→ GOAL OF THE EXERCISE: Can you pull out each line of the data below that includes the word "writes"?

→ EXTRACTED DATA:
-- ==== Sys2Proof/Machine/RegAccess.lean ====
section
/-!
DEFINITION. Generic register access (R13–R18, R322, R462–R464): decoding an address, reading a register
through its field map, and writing each field by its access code.
-/

namespace Sys2Proof.Machine

open Sys2Proof

/-! ### Addresses -/

/-- Offset `off` decomposed over instance dimensions, outermost first. -/
def dimIdx : List (Nat × Nat) → Nat → Option (List Nat)
  | [], 0 => some []
  | [], _ + 1 => none
  | (n, st) :: ds, off =>
    let i := min (off / st) (n - 1)
    (dimIdx ds (off - i * st)).map (i :: ·)

/-- The second addresses of registers that decode twice (R464). -/
def aliasAddr (a : Nat) : Nat := if 0x300 ≤ a ∧ a < 0x400 then a + 0x200 else a

/-- Home address of an instance: a device-wide register lives in quadrant 0's window (R462). -/
def homeOf (d : RegDesc) (a : Nat) : Nat :=
  if d.devWide then
    match d.dims with
    | (_, st) :: _ => a - (a - d.base) / st * st
    | [] => a
  else a

/-- The register at an 8-byte aligned address: its row and its home address. -/
def regAt (a : Nat) : Option (RegDesc × Nat) :=
  let a := aliasAddr a
  (regTable.find? (fun d => decide (d.base ≤ a) && (dimIdx d.dims (a - d.base)).isSome)).map
    (fun d => (d, homeOf d a))

/-- The reset value of a field; HBM_PC's roles follow the channel's number (R314), MBX_CFG's masters the mailbox's
(R328). -/
def rstOf (home : Nat) (f : FieldDesc) : Nat :=
  let o := (home - 0x100000) % 0x40000
  let n := (home - 0x34018) / 0x20
  if 0x100000 ≤ home ∧ home < 0x200000 ∧ 0x200 ≤ o ∧ o < 0x400 then
    (if f.lo = 0 then firstRole ((o - 0x200) / 8) else firstLogical ((o - 0x200) / 8))
  else if 0x34018 ≤ home ∧ home < 0x34418 ∧ home % 0x20 = 0x18 ∧ f.lo < 16 then
    (if f.lo = 0 then (mailboxPair n).1 else (mailboxPair n).2)
  else f.rst

/-- A field of a row at a home address. -/
def fieldOf (home : Nat) (f : FieldDesc) : Fld := ⟨home, f.lo, f.wid, rstOf home f⟩

/-! ### Writing -/

/-- The value takes effect in the field (the field maps' own conditions). -/
def okVal (ok : WOk) (v : Nat) : Bool :=
  match ok with
  | .any => true
  | .le n => decide (v ≤ n)
  | .neq n => v != n
  | .zeroOr lo hi => v == 0 || (decide (lo ≤ v) && decide (v ≤ hi))
  | .range lo hi m => decide (lo ≤ v) && decide (v ≤ hi) && v % m == 0

/-- A write of `v` to one field that has no row of its own (R16). -/
def writeField (home : Nat) (s : State) (f : FieldDesc) (v : Nat) : State :=
  let fl := fieldOf home f
  if f.own then s
  else match f.acc with
    | .rw => if okVal f.ok v then wr s fl v else s
    | .w1c => wr s fl (rd s fl &&& ((2 ^ f.wid - 1) ^^^ v))
    | .w1s => wr s fl (rd s fl ||| v)
    | .ro | .wo | .rl => s

/-- A write of a 64-bit value to a register: each field takes its bits. -/
def writeReg (s : State) (d : RegDesc) (home v : Nat) : State :=
  d.fields.foldl (fun s f => writeField home s f (bits v f.lo f.wid)) s

/-- A 32-bit write to the low (`hi = false`) or high half: fields of the other half keep their values;
a field that crosses bit 32 keeps its other part (bits that a write sets or clears are written 0 there). -/
def writeHalfReg (s : State) (d : RegDesc) (home : Nat) (hi : Bool) (v : Nat) : State :=
  d.fields.foldl (fun s f =>
    let cur := if f.acc == .rw then rd s (fieldOf home f) else 0
    if hi then
      if 32 ≤ f.lo then writeField home s f (bits v (f.lo - 32) f.wid)
      else if 32 < f.lo + f.wid then
        writeField home s f (cur % 2 ^ (32 - f.lo) + bits v 0 (f.lo + f.wid - 32) * 2 ^ (32 - f.lo))
      else s
    else if f.lo + f.wid ≤ 32 then writeField home s f (bits v f.lo f.wid) else s) s

/-- The register holds a field that crosses between bit 31 and bit 32 (R13). -/
def crosses (d : RegDesc) : Bool := d.fields.any (fun f => decide (f.lo < 32) && decide (32 < f.lo + f.wid))

/-- Who writes a register: a management core always; another master only a register that is not reserved
to the cores, PF0 alone TIM_EPOCH_ACK, PF0 also ring 2 and the cluster agent ring 3 of the cipher engine. -/
def mayWrite (d : RegDesc) (home requester : Nat) : Bool :=
  if home = 0x50040 then requester == 1
  else isCore requester || !d.coreOnly ||
    (requester == 1 && decide (0x41040 ≤ home) && decide (home < 0x41060)) ||
    (requester == 48 && decide (0x41060 ≤ home) && decide (home < 0x41080))

/-- MBX_CFG[n] is RO for the command class, n = 32–63. -/
def isReadOnly (home : Nat) : Bool :=
  decide (0x34418 ≤ home) && decide (home ≤ 0x347F8) && home % 0x20 == 0x18

/-- A host write to a register only a management core writes (R322); it has no effect from any master
that may not write the register. -/
def protectedWrite (s : State) (requester : Nat) : State :=
  if requester = 48 then s else hifErr s R.hifErrStatProtected

end Sys2Proof.Machine
end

→ WRITTEN ANSWER:
/-- Who writes a register: a management core always; another master only a register that is not reserved
/-- A host write to a register only a management core writes (R322); it has no effect from any master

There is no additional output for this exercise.